2. (that is, information receiver) from one party to the contract the contract of the other party (that is, the information disclosure party) with the disclosing party and its subordinate company's products, business plans, marketing, investment, financial status, business and

other project related information, messages, data, drawings, technical know-how, analysis, calculation, assembly, research and other data, or the receiver of the information related data; The above information also includes information communicated orally by the disclosing party and its subsidiaries to the receiving party.

 

 

 

 

(2) trade secrets are valuable special assets. Without the prior written consent of the disclosing party, the receiving party shall not disclose trade secrets for any reason or purpose.

 

The receiving party shall store the carrier containing trade secrets in a safe place.

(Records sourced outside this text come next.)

-- ==== Sys2Proof/Tests/Slice0.lean ====
section
/-! SUPPORT. The model's own tests: the well-formedness checks on ill-formed terms, every mnemonic's line and table word, one
or two single steps per instruction from spec/95_test_vectors.md, and a witness for the hypotheses of each statement. -/

namespace Sys2Proof.Tests

open Sys2Proof Sys2Proof.Machine

/-! ## Helpers -/

/-- A record that fills the program below the tested index. -/
def filler : InstrRecord := ⟨.jmp, [], [], ['j', 'm', 'p'], 1⟩

/-- A start state: registers, memory, flags and `pc`, the last index of a program of fillers. -/
def start (x : Regs) (m : Memory) (z n : Bool) (pc : Nat) : State :=
  { State.reset with regs := x, mem := m, zf := z, sf := n, pc := pc, program := List.replicate (pc + 1) filler, running := true }

/-- The state after one step of a source line at the state's `pc`. -/
def after (line : String) (s : State) : Option State :=
  match decodeLine 1 line.toList with
  | .record r =>
    match step (placeRecord r s) with
    | .next t => some t
    | .fault _ => none
    | .refused _ => none
  | .dropped => none
  | .rejected _ => none

/-- The registers with `eax` and nothing else. -/
def eaxIs (v : Int) : Regs := ⟨v, 0, 0, 0⟩

/-- The opcode and the two descriptors a line decodes to. -/
def lineInstr (line : String) : Option Instr :=
  match decodeLine 1 line.toList with
  | .record r =>
    match decodeRecord r with
    | .instr i => some i
    | .rejected _ => none
  | .dropped => none
  | .rejected _ => none

/-! ## Well-formedness: each check refuses an ill-formed term -/

theorem test_value_out_of_width_refused : valueWfAt (some 8) 128 = false ∧ valueWfAt (some 8) (-128) = true := by decide

theorem test_value_unbounded_accepted : valueWfAt Config.xlen (2 ^ 100) = true := by decide

theorem test_direct_out_of_width_refused : Operand.wfAt (some 8) (.dir 200) = false := by decide

theorem test_immediate_out_of_width_refused : Operand.wfAt (some 8) (.imm (-129)) = false := by decide

theorem test_first_operand_checked : Instr.wfAt (some 8) (.mov (.imm 300) (.reg .eax)) = false := by decide

theorem test_second_operand_checked : Instr.wfAt (some 8) (.jmp (.reg .eax) (.dir 300)) = false := by decide

theorem test_token_with_space_refused : tokenWf "e x".toList = false := by decide

theorem test_token_with_underscore_refused : tokenWf "1_0".toList = false := by decide

theorem test_token_non_ascii_refused : tokenWf [Char.ofNat 128] = false ∧ tokenWf [Char.ofNat 127] = true := by decide

theorem test_line_with_line_feed_refused : lineWf "mov\neax".toList = false := by decide

theorem test_record_operand1_checked : InstrRecord.wf ⟨.mov, "a b".toList, [], [], 1⟩ = false := by decide

theorem test_record_operand2_checked : InstrRecord.wf ⟨.mov, [], "a_".toList, [], 1⟩ = false := by decide

theorem test_record_source_checked : InstrRecord.wf ⟨.mov, [], [], ['\n'], 1⟩ = false := by decide

theorem test_record_line_number_checked :
    InstrRecord.wf ⟨.mov, [], [], [], 0⟩ = false ∧ InstrRecord.wf ⟨.mov, [], [], [], 1⟩ = true := by decide

theorem test_memory_unsorted_refused : ¬ Memory.wf [(2, 0), (1, 0)] ∧ ¬ Memory.wf [(1, 0), (1, 0)] := by decide

theorem test_memory_out_of_range_refused : ¬ Memory.wf [(4096, 1)] ∧ Memory.wf [(0, 0), (4095, 1)] := by decide

/-! ## Decoding: lines written out from spec/30_encoding.md R72 to R86 and 95_test_vectors.md, and the table's words -/

theorem test_decode_mov : lineInstr "  MOV eax 5  " = some (.mov (.reg .eax) (.imm 5)) := by decide
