-- ==== Sys2Proof/Machine/Dispatch.lean ====
section
/-! DEFINITION. The dispatch of the execute phase: one arm per instruction (40_cycle.md R93). -/

namespace Sys2Proof.Machine

/-- The execute phase of one instruction (40_cycle.md R90, R93). -/
def exec (i : Instr) (s : State) : Host.Outcome State Fault Refusal :=
  match i with
  | .cls ign => Sys2Proof.Machine.execCls ign s
  | .ret ign => Sys2Proof.Machine.execRet ign s
  | .jp nnn => Sys2Proof.Machine.execJp nnn s
  | .call nnn => Sys2Proof.Machine.execCall nnn s
  | .seImm x nn => Sys2Proof.Machine.execSeImm x nn s
  | .sneImm x nn => Sys2Proof.Machine.execSneImm x nn s
  | .seReg x y ign => Sys2Proof.Machine.execSeReg x y ign s
  | .ldImm x nn => Sys2Proof.Machine.execLdImm x nn s
  | .addImm x nn => Sys2Proof.Machine.execAddImm x nn s
  | .ldReg x y => Sys2Proof.Machine.execLdReg x y s
  | .orReg x y => Sys2Proof.Machine.execOrReg x y s
  | .andReg x y => Sys2Proof.Machine.execAndReg x y s
  | .xorReg x y => Sys2Proof.Machine.execXorReg x y s
  | .addReg x y => Sys2Proof.Machine.execAddReg x y s
  | .subReg x y => Sys2Proof.Machine.execSubReg x y s
  | .shr x y => Sys2Proof.Machine.execShr x y s
  | .subnReg x y => Sys2Proof.Machine.execSubnReg x y s
  | .shl x y => Sys2Proof.Machine.execShl x y s
  | .sneReg x y ign => Sys2Proof.Machine.execSneReg x y ign s
  | .ldI nnn => Sys2Proof.Machine.execLdI nnn s
  | .jpV0 nnn => Sys2Proof.Machine.execJpV0 nnn s
  | .rnd x nn => Sys2Proof.Machine.execRnd x nn s
  | .drw x y n => Sys2Proof.Machine.execDrw x y n s
  | .skp x => Sys2Proof.Machine.execSkp x s
  | .sknp x => Sys2Proof.Machine.execSknp x s
  | .ldVDt x => Sys2Proof.Machine.execLdVDt x s
  | .ldVK x => Sys2Proof.Machine.execLdVK x s
  | .ldDtV x => Sys2Proof.Machine.execLdDtV x s
  | .ldStV x => Sys2Proof.Machine.execLdStV x s
  | .addI x => Sys2Proof.Machine.execAddI x s
  | .ldF x => Sys2Proof.Machine.execLdF x s
  | .ldB x => Sys2Proof.Machine.execLdB x s
  | .ldMemV x => Sys2Proof.Machine.execLdMemV x s
  | .ldVMem x => Sys2Proof.Machine.execLdVMem x s
  | .unknown0 x nn => Sys2Proof.Machine.execUnknown0 x nn s
  | .unknown8 x y k => Sys2Proof.Machine.execUnknown8 x y k s
  | .unknownE x nn => Sys2Proof.Machine.execUnknownE x nn s
  | .unknownF x nn => Sys2Proof.Machine.execUnknownF x nn s

end Sys2Proof.Machine
end

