theorem witness_DiagnosticExactlyOnUnknownOpcodes :
    (∃ s t : State, step s = .next t ∧ s.running ∧ s.nextInstr.isUnknown = true) ∧
    (∃ s t : State, step s = .next t ∧ ¬ s.running) :=
  ⟨⟨State.reset, _, step_after (by decide), running_of (by decide), by decide⟩,
    ⟨faultedState, _, step_after (by decide), fun h => absurd h.1 (by decide)⟩⟩

/-- A fetch, a fetch whose instruction faults, and a step without one. -/
theorem witness_LatchHoldsTheFetchedWord :
    (∃ s t : State, step s = .next t ∧ s.running ∧ t.fault ≠ none) ∧
    (∃ s t : State, step s = .next t ∧ ¬ s.running ∧ s.opcode ≠ 0#16) :=
  ⟨⟨at_ 0x00EE State.reset, _, step_after (by decide), running_of (by decide), by decide⟩,
    ⟨{ faultedState with opcode := 0x1234#16 }, _, step_after (by decide), fun h => absurd h.1 (by decide),
      by decide⟩⟩

/-- A word of each of the four groups. -/
theorem witness_UnknownWordsRunTheUnknownArm :
    (∃ s : State, s.running ∧ s.nextWord.toNat = 0x00E1) ∧ (∃ s : State, s.running ∧ s.nextWord.toNat = 0x812F) ∧
      (∃ s : State, s.running ∧ s.nextWord.toNat = 0xE29F) ∧ (∃ s : State, s.running ∧ s.nextWord.toNat = 0xF075) :=
  ⟨⟨at_ 0x00E1 State.reset, running_of (by decide), by decide⟩,
    ⟨at_ 0x812F State.reset, running_of (by decide), by decide⟩,
    ⟨at_ 0xE29F State.reset, running_of (by decide), by decide⟩,
    ⟨at_ 0xF075 { State.reset with pc := 0xFFE#16 }, running_of (by decide), by decide⟩⟩

theorem witness_RandomPortIsSampledByRndAlone :
    ∃ (s t : State) (b : Option Byte) (n : Nat), (s.running → ∀ x nn, s.nextInstr ≠ .rnd x nn) ∧
      step s = .next t ∧ s.randByte ≠ b ∧ s.draws ≠ n := by
  refine ⟨at_ 0x6007 State.reset, _, some 7#8, 3, ?_, step_after (by decide), by decide, by decide⟩
  intro _ x nn h
  have h' : (at_ 0x6007 State.reset).nextInstr = .ldImm 0 7#8 := by decide
  rw [h'] at h
  cases h

/-- V[X] = 1, the least value that is written, and read back as 0. -/
theorem witness_TimerWriteThenReadLosesOneTick :
    ∃ s t u : State, s.running ∧ s.nextInstr = .ldDtV 3 ∧ (s.readV 3).toNat = 1 ∧ step s = .next t ∧ t.running ∧
      t.nextInstr = .ldVDt 4 ∧ step t = .next u :=
  ⟨withBytes 0x200 [0xF3#8, 0x15#8, 0xF4#8, 0x07#8] (startV [(3, 1#8)]), _, _, running_of (by decide), by decide,
    by decide, step_after (by decide), running_of (by decide), by decide, step_after (by decide)⟩

/-- FX55 stores the next instruction, at the last addresses of memory. -/
theorem witness_StoredBytesAreFetched :
    ∃ s t : State, s.running ∧ s.nextInstr = .ldMemV 1 ∧ s.i.toNat + 1 = 0xFFF ∧ s.pc.toNat + 2 = s.i.toNat + 0 ∧
      step s = .next t :=
  ⟨at_ 0xF155 { (startV [(0, 0x60#8), (1, 7#8)]) with pc := 0xFFC#16, i := 0xFFE#16 }, _, running_of (by decide),
    by decide, by decide, by decide, step_after (by decide)⟩

/-- A state at the ends of the invariant's ranges: memory listed, `pc` at 0x10FE, a saved address of 0xFFE. -/
def edgeState : State :=
  { (withBytes 0x300 [1#8, 2#8] State.reset) with
    pc := 0x10FE#16, sp := 1, stack := State.reset.stack.set 0 0x0FFE#16 }

theorem edgeState_inv : edgeState.Inv :=
  ⟨by decide, by decide, by decide, fun _ h => (by cases h), fun _ h => (by cases h)⟩

theorem witness_StepKeepsTheInvariant : ∃ s t : State, s.Inv ∧ step s = .next t ∧ s.mem.cells ≠ [] :=
  ⟨edgeState, _, edgeState_inv, step_after (by decide), by decide⟩

theorem witness_EveryRunKeepsTheInvariant :
    ∃ (events : List Event) (s t : State), s.Inv ∧ runEvents events s = .next t ∧ 3 < events.length :=
  ⟨[.step, .host (.setKey 3 true), .host (.driveRand 7#8), .host (.boot [0x60#8, 0x07#8])], edgeState, _, edgeState_inv,
    next_of_isNext (s := edgeState) (by decide), by decide⟩

theorem witness_OnlyBootLeavesTheFaultedState :
    ∃ (events : List Event) (s t : State), s.fault ≠ none ∧ (∀ image, Event.host (.boot image) ∉ events) ∧
      runEvents events s = .next t ∧ 3 < events.length :=
  ⟨[.step, .host (.setKey 3 true), .host .redrawAck, .host (.driveRand 7#8), .step], faultedState, _, by decide,
    by intro image h; simp at h, next_of_isNext (s := faultedState) (by decide), by decide⟩

theorem witness_CanonicalMemoriesAreEqualData :
    ∃ m m' : Memory, m.wf = true ∧ m'.wf = true ∧ m.font = m'.font ∧ (∀ a, m.read a = m'.read a) ∧ m.cells ≠ [] :=
  ⟨edgeState.mem, edgeState.mem, by decide, by decide, rfl, fun _ => rfl, by decide⟩

/-- The longest image, and one byte more. -/
theorem witness_LoadCopiesTheImage :
    (∃ image : List Byte, image.length = 3584) ∧ (∃ image : List Byte, image.length = 3585) :=
  ⟨⟨List.replicate 3584 1#8, List.length_replicate⟩, ⟨List.replicate 3585 1#8, List.length_replicate⟩⟩

theorem witness_BootedCoreFetchesTheEntryPoint : ∃ rest : List Byte, rest.length = 3582 :=
  ⟨List.replicate 3582 1#8, List.length_replicate⟩

theorem witness_ReturnPopsTheSavedAddress :
    (∃ (k : Fin 16) (s : State), s.sp.val = k.val + 1 ∧ k = 0) ∧
    (∃ (k : Fin 16) (s : State), s.sp.val = k.val + 1 ∧ k = 15) ∧ (∃ s : State, s.sp = 0) :=
  ⟨⟨0, { State.reset with sp := 1 }, by decide⟩, ⟨15, { State.reset with sp := 16 }, by decide⟩,
    ⟨State.reset, rfl⟩⟩

theorem witness_CallPushesItsOwnAddress :
    (∃ (k : Fin 16) (s : State), s.sp.val = k.val ∧ k = 0) ∧
    (∃ (k : Fin 16) (s : State), s.sp.val = k.val ∧ k = 15) ∧ (∃ s : State, s.sp = 16) :=
  ⟨⟨0, State.reset, by decide⟩, ⟨15, { State.reset with sp := 15 }, by decide⟩,
    ⟨{ State.reset with sp := 16 }, rfl⟩⟩

/-- A call on the last free slot, and a callee that has changed a register. -/
theorem witness_ReturnResumesAfterTheCall :
    ∃ s t u : State, s.sp = 15 ∧ exec (.call 0x400#12) s = .next t ∧ u.sp = t.sp ∧ u.stack = t.stack ∧ u ≠ t :=
  ⟨{ State.reset with sp := 15 }, _, (answerOr (exec (.call 0x400#12) { State.reset with sp := 15 })
    State.reset).writeV 3 7#8, rfl, next_of_isNext (s := State.reset) (by decide), rfl, rfl,
    fun h => absurd (congrArg (fun x => x.readV 3) h) (by decide)⟩

/-- The four cases of the two registers being VF or not. -/
theorem witness_SubtractsSetTheFlagFirst :
    ((1 : Reg) ≠ VF ∧ (14 : Reg) ≠ VF) ∧ ((15 : Reg) = VF ∧ (14 : Reg) ≠ VF) ∧ ((14 : Reg) ≠ VF ∧ (15 : Reg) = VF) ∧
      ((15 : Reg) = VF ∧ (15 : Reg) = VF) := by decide

theorem witness_AddRegistersCarries : (14 : Reg) ≠ VF := by decide

theorem witness_ShiftsSetTheFlagFirst : (14 : Reg) ≠ VF ∧ (15 : Reg) = VF := by decide

theorem witness_RandomIsMaskedByTheImmediate :
    ∃ (s : State) (b : Byte), s.randByte = some b := ⟨{ State.reset with randByte := some 0xA7#8 }, 0xA7#8, rfl⟩

/-- The sprite in the last cell of the screen, from the last byte of memory. -/
def cornerState (fb : Framebuffer) : State :=
  { (withBytes 0xFFF [0x80#8] (startV [(1, 63#8), (2, 31#8)])) with i := 0xFFF#16, fb := fb }

theorem cornerState_bits (fb : Framebuffer) : ∀ r c, r < (1#4).toNat → c < 8 → (cornerState fb).spriteBit r c →
    ((cornerState fb).readV 1).toNat + c ≤ 63 ∧ ((cornerState fb).readV 2).toNat + r ≤ 31 := by
  intro r c hr hc hb
  have h0 : r = 0 := by simp at hr; exact hr
  subst h0
  have key : ∀ c < 8, ((cornerState State.reset.fb).readByte 0xFFF).getLsbD (7 - c) = true → c = 0 := by decide
  have h1 := key c hc hb
  subst h1
  exact ⟨by show 63 + 0 ≤ 63; decide, by show 31 + 0 ≤ 31; decide⟩

/-- A draw that completes in the last cell of the screen, over a cell that is off, and over one that is on. -/
theorem witness_DrawTogglesTheSpriteCells :
    ∀ fb ∈ [State.reset.fb, Vector.replicate 2048 true], ∃ s : State, s.fb = fb ∧
      (∀ r, r < (1#4).toNat → s.i.toNat + r ≤ 0xFFF) ∧
      (∀ r c, r < (1#4).toNat → c < 8 → s.spriteBit r c → (s.readV 1).toNat + c ≤ 63 ∧ (s.readV 2).toNat + r ≤ 31) ∧
      s.spriteBit 0 0 ∧ (s.readV 1).toNat = 63 ∧ (s.readV 2).toNat = 31 := by
  intro fb _
  refine ⟨cornerState fb, rfl, ?_, cornerState_bits fb, ?_, rfl, rfl⟩
  · intro r hr
    have h0 : r = 0 := by simp at hr; exact hr
    subst h0
    show 0xFFF + 0 ≤ 0xFFF
    decide
  · show ((cornerState State.reset.fb).readByte (0xFFF + 0)).getLsbD (7 - 0) = true
    decide

/-- The second row's address leaves memory; and a set bit leaves the screen. -/
theorem witness_DrawFaultsOnTheFirstOffender :
    (∃ (s : State) (r : Nat), r < (2#4).toNat ∧ s.i.toNat + r > 0xFFF ∧ ∀ j, j < r → s.i.toNat + j ≤ 0xFFF) ∧
    (∃ s : State, (∀ j, j < (1#4).toNat → s.i.toNat + j ≤ 0xFFF) ∧
      s.firstBitOff (s.readV 1).toNat (s.readV 2).toNat (1#4).toNat 0 1) := by
  refine ⟨⟨{ State.reset with i := 0xFFF#16 }, 1, by decide, by decide, by decide⟩, offScreenState, by decide, ?_⟩
  exact offScreenState_first

theorem witness_DrawingTwiceRestoresTheScreen :
    ∃ s t : State, s.fault = none ∧ exec (.drw 1 2 1#4) s = .next t ∧ t.fault = none ∧
      s.spriteBit 0 0 ∧ Framebuffer.cell s.fb ((s.readV 1).toNat + 0) ((s.readV 2).toNat + 0) = false :=
  ⟨cornerState State.reset.fb, _, by decide, next_of_isNext (s := State.reset) (by decide +kernel), by decide +kernel,
    by show ((cornerState State.reset.fb).readByte (0xFFF + 0)).getLsbD (7 - 0) = true; decide, by decide +kernel⟩

/-- Keys 0 and 15, the ends of the range, and 16, the first index past it. -/
theorem witness_KeySkipsReadTheSelectedKey :
    (∃ (s : State) (k : Fin 16), (s.readV 2).toNat = k.val ∧ k = 15) ∧
    (∃ (s : State) (k : Fin 16), (s.readV 2).toNat = k.val ∧ k = 0) ∧ (∃ s : State, 15 < (s.readV 2).toNat) :=
  ⟨⟨startV [(2, 15#8)], 15, by decide⟩, ⟨State.reset, 0, by decide⟩, ⟨startV [(2, 16#8)], by decide⟩⟩

/-- Key 15 the highest of two, key 0 the only one, and none. -/
theorem witness_KeyWaitTakesTheHighestPressedKey :
    (∃ (s : State) (k : Fin 16), s.keys[k] = true ∧ (∀ j : Fin 16, k < j → s.keys[j] = false) ∧ k = 15) ∧
    (∃ (s : State) (k : Fin 16), s.keys[k] = true ∧ (∀ j : Fin 16, k < j → s.keys[j] = false) ∧ k = 0) ∧
    (∃ s : State, ∀ k : Fin 16, s.keys[k] = false) :=
  ⟨⟨press [3, 15] State.reset, 15, by decide⟩, ⟨press [0] State.reset, 0, by decide⟩, ⟨State.reset, by decide⟩⟩

/-- The last `I` that fits, and the first that does not. -/
theorem witness_BcdStoresThreeDigits :
    (∃ s : State, s.i.toNat = 0xFFD) ∧ (∃ s : State, s.i.toNat = 0xFFE) :=
  ⟨⟨{ State.reset with i := 0xFFD#16 }, rfl⟩, ⟨{ State.reset with i := 0xFFE#16 }, rfl⟩⟩

theorem witness_RegisterDumpStoresAscending :
    (∃ s : State, s.i.toNat + (15 : Reg).val = 0xFFF) ∧ (∃ s : State, s.i.toNat + (15 : Reg).val = 0x1000) :=
  ⟨⟨{ State.reset with i := 0xFF0#16 }, rfl⟩, ⟨{ State.reset with i := 0xFF1#16 }, rfl⟩⟩

theorem witness_RegisterLoadReadsAscending :
    (∃ s : State, s.i.toNat + (0 : Reg).val = 0xFFF) ∧ (∃ s : State, s.i.toNat + (0 : Reg).val = 0x1000) :=
  ⟨⟨{ State.reset with i := 0xFFF#16 }, rfl⟩, ⟨{ State.reset with i := 0x1000#16 }, rfl⟩⟩

theorem witness_LoadGivesBackTheDump :
    ∃ s t u : State, s.i.toNat + (3 : Reg).val = 0xFFF ∧ exec (.ldMemV 3) s = .next t ∧ u.i = s.i ∧
      (∀ a, u.readByte a = t.readByte a) ∧ u.readV 3 ≠ s.readV 3 :=
  ⟨{ (startV [(3, 0x44#8)]) with i := 0xFFC#16 }, _,
    { (answerOr (exec (.ldMemV 3) { (startV [(3, 0x44#8)]) with i := 0xFFC#16 }) State.reset).writeV 3 0#8 with
      i := 0xFFC#16 },
    by decide, next_of_isNext (s := State.reset) (by decide), rfl, fun _ => rfl, by decide⟩

end Sys2Proof.Tests
end

section
/-! The steps that fault, and the obligation O9. -/

namespace Sys2Proof.Machine

@[simp] theorem State.withFault_finish (s : State) (c : Fault) (w : Option Word) (n : Nat) :
    (s.withFault c w n).finish = s.withFault c w n :=
  State.finish_of_fault rfl

/-- The inversion of a step that faults, the counterpart of `step_completed`: a fetch that leaves memory, or an
instruction that raised its cause on the state the fetch left and, being faulted, did not tick. -/
theorem step_faulted {s t : State} (h : step s = .next t) (hs : s.fault = none) (ht : t.fault ≠ none) :
    (0xFFE < s.pc.toNat ∧ t = s.fetchFault) ∨
      (s.running ∧ ∃ c n, t = s.fetched.withFault c (some s.nextWord) n) := by
  rcases step_cases h with ⟨r, hr, -⟩ | ⟨-, hp, rfl⟩ | ⟨hrun, e, he, rfl⟩
  · simp [hs] at hr
  · exact .inl ⟨hp, rfl⟩
  · rcases exec_fault_cases he with ⟨c, n, rfl⟩ | hfault
    · exact .inr ⟨hrun, c, n, by simp⟩
    · have hnone : e.fault = none := by rw [hfault, State.fetched_fault, hs]
      exact absurd (by simp [State.finish_of_running hnone, hnone]) ht

/-- Settles O9: each of the two ways a step can fault (`step_faulted`) sets the record on an otherwise known state. -/
theorem faultsArePrecise : Obligations.FaultsArePrecise := by
  intro s t r hs h ht
  rcases step_faulted h hs (by simp [ht]) with ⟨hp, rfl⟩ | ⟨⟨-, hp⟩, c, n, rfl⟩
  · cases ht
    exact ⟨rfl, .inr ⟨hp, rfl, rfl⟩⟩
  · cases ht
    exact ⟨rfl, .inl ⟨hp, rfl, rfl⟩⟩

end Sys2Proof.Machine
end

section
/-! What an instruction and a step leave unchanged, place by place. -/

namespace Sys2Proof.Machine

/-- A place an instruction may write or leave alone: a part of the state, one register, or FONT. -/
inductive Place where
  | part (p : Part)
  | reg (r : Reg)
  | font

/-- A place is the same in two states. -/
def Place.kept (s t : State) : Place → Prop
  | .part p => p.unchanged s t
  | .reg r => t.readV r = s.readV r
  | .font => t.mem.font = s.mem.font

/-- The parts an instruction may change, beside the registers of `mayWrite`; `fault` where it can raise one. -/
def changedParts : Instr → List Part
  | .jp _ | .seImm _ _ | .sneImm _ _ | .seReg _ _ _ | .sneReg _ _ _ | .jpV0 _ | .ldImm _ _ | .addImm _ _ | .ldReg _ _
  | .orReg _ _ | .andReg _ _ | .xorReg _ _ | .addReg _ _ | .subReg _ _ | .shr _ _ | .subnReg _ _ | .shl _ _
  | .ldVDt _ | .ldVK _ => [.pc]
  | .cls _ => [.pc, .redraw, .framebuffer]
  | .drw _ _ _ => [.pc, .redraw, .framebuffer, .fault]
  | .ret _ => [.pc, .stackPointer, .fault]
  | .call _ => [.pc, .stackPointer, .stackSlots, .fault]
  | .skp _ | .sknp _ => [.pc, .fault]
  | .ldDtV _ => [.pc, .delayTimer]
  | .ldStV _ => [.pc, .soundTimer]
  | .ldI _ | .addI _ | .ldF _ => [.pc, .index]
  | .rnd _ _ => [.pc, .random]
  | .ldB _ => [.pc, .memory, .fault]
  | .ldMemV _ => [.pc, .index, .memory, .fault]
  | .ldVMem _ => [.pc, .index, .fault]
  | .unknown0 _ _ | .unknown8 _ _ _ | .unknownE _ _ | .unknownF _ _ => [.pc, .diag]
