/-- R121, R126: XMIT without an address, in monitor mode, with a frame pending or over MAX_PAYLOAD bytes returns ok = 0 and
changes no register; the trace reports the first condition that applies, in the order 13, 14, 15, 16. -/
def Obligations.XmitRejections : Prop :=
  ∀ (target : LogAddr) (len : BitVec 5) (s : State),
    (s.regs.la = none ∨ s.regs.monitor = true ∨ s.regs.txByteCount ≠ 0 ∨ s.cfg.maxPayload < len.toNat) →
      exec (.xmit target len) s = .next { s with
        out := { s.out with
          ok := some false
          trace := s.out.trace ++ [if s.regs.la = none then .xmitNoLa else if s.regs.monitor then .xmitMonitor
            else if s.regs.txByteCount ≠ 0 then .xmitPending else .xmitTooLong] } }

/-- R121, R42, R60: an accepted XMIT returns ok = 1 and stages the frame: the header `{la, target}` at index 0, the payload
from index 1 on, every other byte of the buffer as before; length `len + 1`, retry counter 0, nothing else changed. The parameters are legal, as R8 asks of
those a model runs. -/
def Obligations.XmitStagesFrame : Prop :=
  ∀ (target a : LogAddr) (len : BitVec 5) (s : State), s.regs.la = some a → s.regs.monitor = false →
    s.regs.txByteCount = 0 → len.toNat ≤ s.cfg.maxPayload → s.cfg.ok = true → s.regs.txBuf.wf = true →
      ∃ m : Memory, exec (.xmit target len) s = .next { s with
          regs := { s.regs with txBuf := m, txByteCount := len.toNat + 1, retry := 0 }
          out := { s.out with ok := some true } } ∧
        m.wf = true ∧ m.read 0 = a ++ target ∧
        (∀ i : Fin payloadWidth, i.val < len.toNat → m.read (1 + i.val) = s.op.payload[i]) ∧
        (∀ j : Nat, len.toNat < j → m.read j = s.regs.txBuf.read j)

/-! ### The RUN step -/

/-- R66: inside the settle window RUN does nothing at all. -/
def Obligations.SettleWindowMasksRun : Prop :=
  ∀ (s : State) (l : Level) (p : Phase), s.regs.initialized = true → s.regs.st = p.code →
    timeDiff s.cfg (s.op.now % 2 ^ s.cfg.timeWidth) s.regs.lineSetTime <
      (match s.regs.lastLineState with | .high => s.cfg.settleRise | .low => s.cfg.settleFall) →
    exec (.run l) s = .next s

/-- R69: with no line change and no elapsed budget RUN changes nothing; and in `IDLE`, with no line change and no frame it
may start, it writes no register and emits nothing (only the values handed to the arm are latched). -/
def Obligations.QuietRunChangesNothing : Prop :=
  (∀ (s : State) (p : Phase), s.regs.initialized = true → s.regs.st = p.code →
    (∀ d, s.regs.waitTime = some d →
      timeDiff s.cfg (s.op.now % 2 ^ s.cfg.timeWidth) s.regs.bitStartTime < d) →
    exec (.run s.regs.lastLineState) s = .next s) ∧
  (∀ s : State, s.regs.initialized = true → s.regs.st = Phase.code .idle →
    (s.regs.lastLineState = .low ∨ s.regs.txByteCount = 0 ∨ s.regs.monitor = true) →
    ∃ a : ArmInputs, exec (.run s.regs.lastLineState) s = .next s ∨
      exec (.run s.regs.lastLineState) s = .next { s with arm := a })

The disclosing party may ask the receiving party in writing to return or destroy the carrier of the trade secret obtained from the disclosing party, and the receiving party must return or destroy it.

 

(iv) before obtaining the written consent of the other party, the parties shall not publicize the contents, terms, business arrangements and other relevant information of the negotiations or negotiations related to this contract through the media or by other means.

 

(v) both parties shall abide by the trade secret protection obligations stipulated in this article, even if the contract is terminated in advance or the performance is completed.

 

Xii. Terms for the protection of rights and interests guaranteed in the procurement contract

 

Party b guarantee: not obtain authorization, a clear dividing line between the party a brand and never implement the violation of party a including but not limited to, right to reputation or honour, intellectual property rights and fair trading right and other rights infringement, or find out or should find the tort exist, as of the date of party a has the right to terminate the sending immediately take business or service requirements, termination payment end processing measures, such as cooperation, remove or terminate the contract and does not assume any of party b's breach of contract or tort liability. Party b warrants that it will unconditionally accept the above measures taken by party a and will not claim any objection or rights.

 

Xiii. This contract shall be formed upon being signed and sealed by both parties。

 

 

 

 

  

Signature (seal) of party a:

 

Date:2018.5.20

 

 

 

Signature (seal) of party a:

 

Date:2018.5.20

 

 

 

 

Quotation of commission ratio

 

Whereas party A and party b have jointly signed a contract, the contract number in party A is [ ] (hereinafter referred to as the master agreement) on

month day year. Now due to the need of business development of both parties, both parties have reached the following terms and conditions through friendly negotiation

 

categories of insurance commission ratio categories of insurance commission ratio
Auto insurance (commercial) Less than 60%    
Auto insurance (compulsory traffic insurance) Less than 10%    
Non-car insurance According to order    

 

This quotation is an integral part of the master agreement and has the same legal effect as the master agreement. The unmodified or modified part of the master agreement shall still have legal effect on both parties, and both parties shall still perform their respective obligations.